When you reach the line containing "s.recvs := rfl" in the entries below, begin reproducing lines exactly, and stop once the line containing "s.misses := rfl" is done.

[[ RECORDED INFORMATION, beginning ]]

/-! ### mapLight -/

@[simp] theorem mapLight_g (s : State) (n : Nat) (f : Light → Light) : (s.mapLight n f).g = s.g := rfl
@[simp] theorem mapLight_groups (s : State) (n : Nat) (f : Light → Light) : (s.mapLight n f).groups = s.groups := rfl
@[simp] theorem mapLight_mem (s : State) (n : Nat) (f : Light → Light) : (s.mapLight n f).mem = s.mem := rfl
@[simp] theorem mapLight_cores (s : State) (n : Nat) (f : Light → Light) : (s.mapLight n f).cores = s.cores := rfl
@[simp] theorem mapLight_crews (s : State) (n : Nat) (f : Light → Light) : (s.mapLight n f).crews = s.crews := rfl
@[simp] theorem mapLight_tasks (s : State) (n : Nat) (f : Light → Light) : (s.mapLight n f).tasks = s.tasks := rfl
@[simp] theorem mapLight_barriers (s : State) (n : Nat) (f : Light → Light) : (s.mapLight n f).barriers = s.barriers := rfl
@[simp] theorem mapLight_fes (s : State) (n : Nat) (f : Light → Light) : (s.mapLight n f).fes = s.fes := rfl
@[simp] theorem mapLight_armed (s : State) (n : Nat) (f : Light → Light) : (s.mapLight n f).armed = s.armed := rfl
@[simp] theorem mapLight_net (s : State) (n : Nat) (f : Light → Light) : (s.mapLight n f).net = s.net := rfl
@[simp] theorem mapLight_scq (s : State) (n : Nat) (f : Light → Light) : (s.mapLight n f).scq = s.scq := rfl
@[simp] theorem mapLight_owned (s : State) (n : Nat) (f : Light → Light) : (s.mapLight n f).owned = s.owned := rfl
@[simp] theorem mapLight_mail (s : State) (n : Nat) (f : Light → Light) : (s.mapLight n f).mail = s.mail := rfl
@[simp] theorem mapLight_recvs (s : State) (n : Nat) (f : Light → Light) : (s.mapLight n f).recvs = s.recvs := rfl
@[simp] theorem mapLight_tlb (s : State) (n : Nat) (f : Light → Light) : (s.mapLight n f).tlb = s.tlb := rfl
@[simp] theorem mapLight_pointers (s : State) (n : Nat) (f : Light → Light) : (s.mapLight n f).pointers = s.pointers := rfl
@[simp] theorem mapLight_walks (s : State) (n : Nat) (f : Light → Light) : (s.mapLight n f).walks = s.walks := rfl
@[simp] theorem mapLight_misses (s : State) (n : Nat) (f : Light → Light) : (s.mapLight n f).misses = s.misses := rfl
@[simp] theorem mapLight_sys (s : State) (n : Nat) (f : Light → Light) : (s.mapLight n f).sys = s.sys := rfl
@[simp] theorem mapLight_moor (s : State) (n : Nat) (f : Light → Light) : (s.mapLight n f).moor = s.moor := rfl
@[simp] theorem mapLight_stalls (s : State) (n : Nat) (f : Light → Light) : (s.mapLight n f).stalls = s.stalls := rfl
@[simp] theorem mapLight_returns (s : State) (n : Nat) (f : Light → Light) : (s.mapLight n f).returns = s.returns := rfl
@[simp] theorem mapLight_copies (s : State) (n : Nat) (f : Light → Light) : (s.mapLight n f).copies = s.copies := rfl
@[simp] theorem mapLight_arrays (s : State) (n : Nat) (f : Light → Light) : (s.mapLight n f).arrays = s.arrays := rfl
@[simp] theorem mapLight_punits (s : State) (n : Nat) (f : Light → Light) : (s.mapLight n f).punits = s.punits := rfl
@[simp] theorem mapLight_colls (s : State) (n : Nat) (f : Light → Light) : (s.mapLight n f).colls = s.colls := rfl
@[simp] theorem mapLight_stores (s : State) (n : Nat) (f : Light → Light) : (s.mapLight n f).stores = s.stores := rfl
@[simp] theorem mapLight_creators (s : State) (n : Nat) (f : Light → Light) : (s.mapLight n f).creators = s.creators := rfl
@[simp] theorem mapLight_decs (s : State) (n : Nat) (f : Light → Light) : (s.mapLight n f).decs = s.decs := rfl
@[simp] theorem mapLight_tenders (s : State) (n : Nat) (f : Light → Light) : (s.mapLight n f).tenders = s.tenders := rfl
@[simp] theorem mapLight_queues (s : State) (n : Nat) (f : Light → Light) : (s.mapLight n f).queues = s.queues := rfl
@[simp] theorem mapLight_records (s : State) (n : Nat) (f : Light → Light) : (s.mapLight n f).records = s.records := rfl
@[simp] theorem mapLight_replicas (s : State) (n : Nat) (f : Light → Light) : (s.mapLight n f).replicas = s.replicas := rfl
@[simp] theorem mapLight_btops (s : State) (n : Nat) (f : Light → Light) : (s.mapLight n f).btops = s.btops := rfl
@[simp] theorem mapLight_agenda (s : State) (n : Nat) (f : Light → Light) : (s.mapLight n f).agenda = s.agenda := rfl
@[simp] theorem mapLight_turns (s : State) (n : Nat) (f : Light → Light) : (s.mapLight n f).turns = s.turns := rfl
@[simp] theorem mapLight_clk (s : State) (n : Nat) (f : Light → Light) : (s.mapLight n f).clk = s.clk := rfl
@[simp] theorem mapLight_fresh (s : State) (n : Nat) (f : Light → Light) : (s.mapLight n f).fresh = s.fresh := rfl
@[simp] theorem mapLight_nextId (s : State) (n : Nat) (f : Light → Light) : (s.mapLight n f).nextId = s.nextId := rfl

[[ RECORDED INFORMATION, end ]]

- TASK OUTPUT:
@[simp] theorem mapLight_recvs (s : State) (n : Nat) (f : Light → Light) : (s.mapLight n f).recvs = s.recvs := rfl
@[simp] theorem mapLight_tlb (s : State) (n : Nat) (f : Light → Light) : (s.mapLight n f).tlb = s.tlb := rfl
@[simp] theorem mapLight_pointers (s : State) (n : Nat) (f : Light → Light) : (s.mapLight n f).pointers = s.pointers := rfl
@[simp] theorem mapLight_walks (s : State) (n : Nat) (f : Light → Light) : (s.mapLight n f).walks = s.walks := rfl
@[simp] theorem mapLight_misses (s : State) (n : Nat) (f : Light → Light) : (s.mapLight n f).misses = s.misses := rfl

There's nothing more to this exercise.